• Gold usually leads in anticipating monetary policy shifts
  • Today sharp move lower suggests taper is coming soon
  • Fed official rhetoric is laying down the groundwork
  • Gold could drop to $1500 by year end

The sudden collapse in Gold at the start of week’s trade may be signalling that US monetary policy will begin to tighten into the second half of the year as the Fed begins to taper its ultra easing stance in light of consistently strong US economic data.

On Friday US NFP data exceeded growth forecasts with payrolls climbing to 943K versus 870K eyed, prior months revised upward and US hourly wages rising 0.4% vs. 0.3% forecast. The data continues to show a steady and robust US economic recovery setting up the stage for a shift in US monetary posture with the Fed first moving to taper its QE program and then perhaps tighten monetary policy via rate hikes. 

While any such action may be months away, the gold market is usually the first asset to anticipate shifts in monetary policy and just as in 2013 when it lead both rates and the dollar by six months in anticipating the taper by the Fed, so to it may be signalling a similar shift coming over the next 12 months.

Gold’s crash which saw the yellow metal drop by more than 4% in a matter of minutes at the start of week’s trade could be the technical signal for more hawking Fed policy and strengthening of the dollar. The shift however may take months to develop as rates remain near year to date lows while the dollar is basically flat against the rest of the G-10 universe. Still the impulse move by gold may be an early warning sign of change in policy and could be a precursor to a multi-month decline in the yellow metal that could take it to below $1500/oz.

Although  Fed Chair Powell remains unapologetically dovish at the present time several Fed officials including Vice Chair Clarida, St.

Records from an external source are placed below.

-- ==== Sys2Proof/Machine/Ops.lean ====
section
/-!
DEFINITION. Taking an exception on this part: lanes freeze where they stand, a fault record is written, the exception's
state is saved in it (R293 to R300, R307, R309); and beside it the return: resuming lanes and resolving the record
(R301, R304, R312).
-/
namespace Sys2Proof.Machine

/-! ## Fault codes (R316) -/

def cIllegal : Nat := 0x0101
def cPrivileged : Nat := 0x0102
def cRegRange : Nat := 0x0103
def cLiteral : Nat := 0x0104
def cLookahead : Nat := 0x0105
def cNonuniform : Nat := 0x0106
def cFmtDivergence : Nat := 0x0107
def cFmtUnsupported : Nat := 0x0108
def cGuard : Nat := 0x0109
def cBreakpoint : Nat := 0x010A
def cTrapCall : Nat := 0x010B
def cMisaligned : Nat := 0x010C
def cWindow : Nat := 0x010D
def cArith : Nat := 0x010E
def cNotPresent : Nat := 0x0201
def cPermission : Nat := 0x0202
def cReservedBit : Nat := 0x0203
def cTag : Nat := 0x0204
def cAts : Nat := 0x0205
def cPageReq : Nat := 0x0206
def cScratch : Nat := 0x0207
def cAcc : Nat := 0x0208
def cAperture : Nat := 0x0209
def cPoison : Nat := 0x020A
def cHostAtomic : Nat := 0x020B
def cLinkDown : Nat := 0x020C
def cTimeout : Nat := 0x020D
def cIde : Nat := 0x020E
def cNoncanonical : Nat := 0x020F
def cLayout : Nat := 0x0301
def cMcast : Nat := 0x0302
def cBarBusy : Nat := 0x0303
def cBarStale : Nat := 0x0304
def cTileRedefine : Nat := 0x0305
def cTileName : Nat := 0x0306
def cQueue : Nat := 0x0307
def cMmatBlock : Nat := 0x0308
def cCap : Nat := 0x0401
def cNotFrozen : Nat := 0x0402
def cDouble : Nat := 0x0403

/-- KIND.ACC (R299). -/
def accNum : AccKind → Nat
  | .none => 0 | .fetch => 1 | .load => 2 | .store => 3 | .atomic => 4 | .engRead => 5 | .engWrite => 6 | .walk => 7
  | .pageReq => 8 | .tag => 9 | .granule => 10 | .wait => 11

/-! ## The record in memory (R299, R300) -/

/-- Words of a group-collective instruction (R294). -/
def collectiveWord (n : Nat) : Bool :=
  let op := bitsAt n 26 6
  op == 0x14 || op == 0x20 || op == 0x21 || op == 0x3D ||
    (op == 0x05 && (bitsAt n 0 4 == 1 || bitsAt n 0 4 == 2))

/-- The 64 bytes of a record (R299). -/
def Record.bytes (r : Record) : List Byte :=
  let nw := if r.nw0 then 0 else r.words.length - 1
  let info := (r.level % 8) * 2 ^ 6 + nw * 2 ^ 4 + (if r.deleg then 4 else 0) + (if r.late then 2 else 0)
    + (if r.grp then 1 else 0)
  let kind := match r.granule with
    | some (_, log2) => 2 ^ 13 + log2 * 2 ^ 8 + r.acc
    | none => r.acc
  leBytes 2 r.code ++ leBytes 2 info ++ leBytes 4 r.lanes.toNat ++ leBytes 8 r.pc.toNat ++ leBytes 8 r.faddr.toNat ++
  leBytes 8 ((r.granule.map Prod.fst).getD 0) ++ leBytes 4 kind ++ leBytes 4 r.gridh.toNat ++
  leBytes 4 (r.words.getD 0 0).toNat ++ leBytes 4 (r.words.getD 1 0).toNat ++ leBytes 4 (r.words.getD 2 0).toNat ++
  leBytes 4 (r.words.getD 3 0).toNat ++ leBytes 8 r.detail.toNat

/-- The core's fault-queue area, device physical (R300). -/
def State.fqArea (s : State) (core : Nat) : Nat :=
  let p := s.partOfCore core
  (s.part p).fqbase.toNat + 0x20000 * (core - s.firstCore p)

def State.writeArea (s : State) (core off : Nat) (bs : List Byte) : State :=
  s.physWrite (s.partOfCore core) (s.fqArea core + off) bs

/-- The lowest slot number not in use. -/
def freeSlot (used : List Nat) : Nat → Nat → Option Nat
  | _, 0 => none
  | n, fuel + 1 => if used.contains n then freeSlot used (n + 1) fuel else some n

def Core.freeFSlot (c : Core) : Option Nat := freeSlot (c.fslots.map FSlot.slot) 0 1024

/-- An early fault can be recorded: the queue has room for `n` records and none waits inside the core (R303). -/
def State.fqRoom (s : State) (core n : Nat) : Bool :=
  (s.core core).late.isEmpty && decide ((s.core core).fslots.length + n ≤ 1024)

/-- Write a record into a slot at device scope; it is pending from then on (R300). -/
def State.putRecord (s : State) (core slot : Nat) (r : Record) : State :=
  (s.writeArea core (64 * slot) r.bytes).updCore core fun c =>
    { c with fslots := kset FSlot.slot { slot := slot, rcd := r } c.fslots }

/-- Every record the device keeps for its cores. -/
def State.records (s : State) : List Record :=
  (s.cores.map fun c => c.fslots.map FSlot.rcd ++ c.late ++ c.second.toList).flatten

def State.record? (s : State) (rid : Nat) : Option Record := s.records.find? fun r => r.rid == rid

/-- Entry k of the core's capability table (R305): the word at its base, and GRIDH. -/
def State.capWrite (s : State) (core k : Nat) (w : Nat) (gridh : Word) : State :=
  s.writeArea core (0x10000 + 16 * k) (leBytes 4 w ++ leBytes 4 gridh.toNat ++ leBytes 8 0)

def State.capRead (s : State) (core k : Nat) : State × Nat × Nat :=
  let (s, bs) := s.physRead (s.partOfCore core) (s.fqArea core + 0x10000 + 16 * k) 8
  (s, leNat (bs.take 4), leNat (bs.drop 4))

/-- When no lane of a lamplighter's record remains frozen, the KIND of its capability entry becomes 0 (R305). -/
def State.capDrop (s : State) (core k : Nat) : State :=
  let (s, w, gh) := s.capRead core k
  if w / 256 % 4 = 1 then s.capWrite core k (w % 256) (BitVec.ofNat 32 gh) else s

/-! ## Ending a context (R309) -/

/-- The grid has finished its work: all spans issued and retired, every STA and every atomic at a host's completer visible (R240,
R268, R309). -/
def State.gridIdle (s : State) (g : Grid) : Bool :=
  g.issued && !(s.spans.any fun x => x.uid == g.uid) &&
    !(s.ops.any fun o => o.uid == g.uid) && !(s.part g.part).hostAtomics.any fun a => a.uid == some g.uid

/-- The spans of some grids are taken off their cores and out of the cellar, with their groups and handlers, records,
operations, monitors and holds (R309, R374, R378); their status words stay with the grids (R241). `more`: handlers that go with
them. -/
def State.removeWork (s : State) (uids : List Nat) (more : Group → Bool) : State :=
  let sids := (s.spans.filter fun x => uids.contains x.uid).map Span.sid
  let tids := (s.teams.filter fun t => sids.contains t.sid).map Team.tid
  let mine := fun (g : Group) => tids.contains g.tid || (g.served.any fun v => uids.contains v.uid) || more g
  let some' := fun (f : Span → Bool) (g : Grid) => s.spans.any fun x => uids.contains g.uid && x.uid == g.uid && f x
  let grids := s.grids.map fun (g : Grid) => { g with
    mcdisc := g.mcdisc || some' Span.mcdisc g
    collabs := g.collabs || some' Span.collabs g
    bcdisc := g.bcdisc || some' Span.bcdisc g
    engflt := g.engflt || some' Span.engflt g }
  let gids := (s.groups.filter mine).map Group.gid
  let gone := (s.ops.filter fun o => uids.contains o.uid).map AOp.id
  let s := (s.groups.filter mine).foldl (fun (s : State) g => match g.kind with
    | .handler k _ _ => s.capDrop g.core k
    | .ordinary => s) s
  { s with
    groups := s.groups.filter fun g => !mine g
    grids := grids
    teams := s.teams.filter fun t => !tids.contains t.tid
    spans := s.spans.filter fun x => !sids.contains x.sid
    ops := s.ops.filter fun o => !uids.contains o.uid
    monitors := s.monitors.filter fun m => !gids.contains m.gid
    migs := s.migs.filter fun m => !gids.contains m.gid
    clusters := s.clusters.map fun (c : Cluster) => { c with table := c.table.filter fun x => !gone.contains x.1 }
    granules := s.granules.map fun (g : Granule) =>
      let h := (g.teams.filter fun (t : TeamHold) => tids.contains t.tid).map TeamHold.holds
      { g with hold := g.hold - h.foldl (· + ·) 0, teams := g.teams.filter fun (t : TeamHold) => !tids.contains t.tid }
    cores := s.cores.map fun (c : Core) => { c with
      fslots := c.fslots.filter fun x => !gids.contains x.rcd.gid
      late := c.late.filter fun x => !gids.contains x.gid
      second := match c.second with
        | some r => if gids.contains r.gid then none else some r
        | none => none }
    parts := s.parts.map fun (p : Partition) => { p with
      hostAtomics := p.hostAtomics.filter fun a => !(gids.contains a.gid || a.uid.any uids.contains) } }

def State.removeGrids (s : State) (uids : List Nat) : State := s.removeWork uids fun _ => false

/-- Steps 1 to 3 of R309: spans, records, launches and engine operations of the context go, its queues are closed, its
accepted grids are reported failed with `code`. -/
def State.endContext (s : State) (part ctx code : Nat) : State :=
  let grids := s.grids.filter fun g => g.part == part && g.ctx == ctx
  let uids := grids.map Grid.uid
  let idle := (grids.filter s.gridIdle).map Grid.uid
  let s := s.removeWork uids fun g => g.kind.isHandler && g.part == part && g.ctx == ctx
  let s := { s with
    grids := s.grids.map fun (g : Grid) =>
      if uids.contains g.uid && decide (g.st = GridSt.queued) && !idle.contains g.uid then
        { g with st := .failed code, issued := true, depMet := true, depKey := none }
      else g }
  s.updPart part fun p => { p with
    qown := p.qown.map fun (w : Word) => if (w.setWidth 16).toNat = ctx then w &&& ~~~0x10000#32 else w
    launches := p.launches.filter fun x => x.ctx != ctx
    ctxs := p.ctxs.map fun (c : Ctx) => if c.ctx = ctx then { c with ended := true } else c }

/-! ## Freezing (R293 to R297, R303, R307) -/

/-- The codes present, ascending (R296). -/
def codesOf (fs : List (Nat × Flt)) : List Nat :=
  ((fs.map fun f => f.2.code).foldl (fun acc c => kset id c acc) [])

/-- What a fault leaves: the lanes frozen under the record, and with `grp` every other live lane held (R293, R294).
No PC, register or predicate changes. -/
def Group.freezeLanes (g : Group) (rid : Nat) (m : Lanes) (grp : Bool) : Group :=
  g.mapLanes fun l x =>
    if hasLane m l then { x with hold := .frozen rid }
    else if grp && x.live && x.hold == .free then { x with hold := .held rid }
    else x

/-- Place a record: an ordinary group's in a slot or, when none is free, inside the core; a handler's as the
second-level record, or the context ends by a double fault (R303, R307, R308). -/
def State.placeRecord (s : State) (g : Group) (r : Record) : State :=
  if g.kind.isHandler then
    let (s, code) := s.physRead (s.partOfCore g.core) (s.fqArea g.core + 0x11000) 2
    if leNat code != 0 then s.endContext g.part g.ctx cDouble
    else
      let s := (s.writeArea g.core 0x11000 r.bytes).updCore g.core fun c => { c with second := some r }
      { s with out := s.out ++ [⟨.secondLevel, g.part, [g.core]⟩] }
  else
    match (s.core g.core).late, (s.core g.core).freeFSlot with
    | [], some k =>
      let s := s.putRecord g.core k r
      if (s.core g.core).fslots.length = 768 then
        match s.spanOf g with
        | some x => s.updSpan x.sid fun x => { x with pre := some (.faults g.core) }
        | none => s
      else s
    | _, _ => s.updCore g.core fun c => { c with late := c.late ++ [r] }

/-- The first fault of each lane. -/
def firstPerLane (fs : List (Nat × Flt)) : List (Nat × Flt) :=
  fs.foldl (fun acc f => if acc.any fun y => y.1 == f.1 then acc else acc ++ [f]) []

/-- A late fault of lanes that stand frozen or held is kept until they go on (R295). -/
def Group.keepLater (g : Group) (fs : List (Nat × Flt)) (grp : Bool) (pc : DWord) (ws : List Word) : Group :=
  { g with later := g.later ++ fs.map fun f => { lane := f.1, flt := f.2, grp := grp, pc := pc, words := ws } }

/-- TAKING AN EXCEPTION: freeze the lanes of `fs` under one record per code, in ascending code order (R296). `pc` and
`ws` are the faulting instruction's; `late` and `grp` as R294, R295; `op` the engine operation that stopped. A lane reports
its first fault; one that is frozen or held already freezes for a late fault when it goes on. A record whose lanes went with
their context, by a double fault of an earlier record of the same issue, is not made. -/
def State.raise (s : State) (gid : Nat) (fs : List (Nat × Flt)) (late grp : Bool) (pc : DWord) (ws : List Word)
    (nw0 : Bool) (op : Option Nat) : State :=
  match s.group? gid with
  | none => s
  | some g =>
    let live := firstPerLane (fs.filter fun f => (g.lane f.1).live)
    let fs := live.filter fun f => (g.lane f.1).hold == .free
    let kept := live.filter fun f => (g.lane f.1).hold != .free
    let s := if late && op.isNone && !kept.isEmpty then s.updGroup gid fun g => g.keepLater kept grp pc ws else s
    (codesOf fs).foldl (fun s code =>
      if (s.group? gid).isNone then s else
      let mine := fs.filter fun f => f.2.code == code
      let m := maskOf fun l => mine.any fun f => f.1 == l
      match mine with
      | [] => s
      | f :: _ =>
        let (s, rid) := s.take
        let r : Record := {
          rid := rid
          gid := gid
          code := code
          lanes := m
          late := late
          level := f.2.level
          grp := grp && (lanes32.any fun l => g.live l && !hasLane m l)
          words := ws
          nw0 := nw0
          pc := pc
          faddr := f.2.faddr
          granule := f.2.granule
          acc := accNum f.2.acc
          gridh := (s.standing g).gridh
          detail := f.2.detail
          op := op }
        let s := s.updGroup gid fun g => g.freezeLanes rid m grp
        let s := match op with
          | some id => s.updOp id fun o => { o with held := some rid }
          | none => s
        s.placeRecord g r) s

/-! ## Returning (R301, R304, R312) -/

/-- Lanes of a record that are still frozen. -/
def Group.frozenBy (g : Group) (rid : Nat) : List Nat :=
  lanes32.filter fun l => (g.lane l).live && (g.lane l).hold == .frozen rid

/-- The handler slot that serves a record. -/
def State.handlerOf (s : State) (rid : Nat) : Option (Group × Nat) :=
  s.groups.findSome? fun g => match g.kind with
    | .handler k r _ => if r == rid then some (g, k) else none
    | .ordinary => none

/-- A record of the group, not `rid`, that holds its other lanes and of which a lane is still frozen (R294). -/
def State.otherHolder (s : State) (g : Group) (rid : Nat) : Option Nat :=
  (s.records.find? fun r => r.gid == g.gid && r.grp && r.rid != rid && !(g.frozenBy r.rid).isEmpty).map Record.rid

Louis President Bullard and Dallas  Fed President Kaplan have recently stated that policy should begin to shift to taper over the near term horizon. Such concerted rhetoric is usually the first step towards a change in policy and could be a hint of things to come.

If US economic growth remains on pace for the next few months, market’s expectations of a shift in Fed policy will increase significantly. Gold as always is the first instrument to anticipate this move and could present a very attractive opportunity to move lower. The November 163/160 put bull spread is priced at around 1 offering a 3:1 payoff if the GLD which is currently trading at 164 trades down to 160.00. Given the sharp selloff in the underlying, today’s move may be a signal of further drop to come.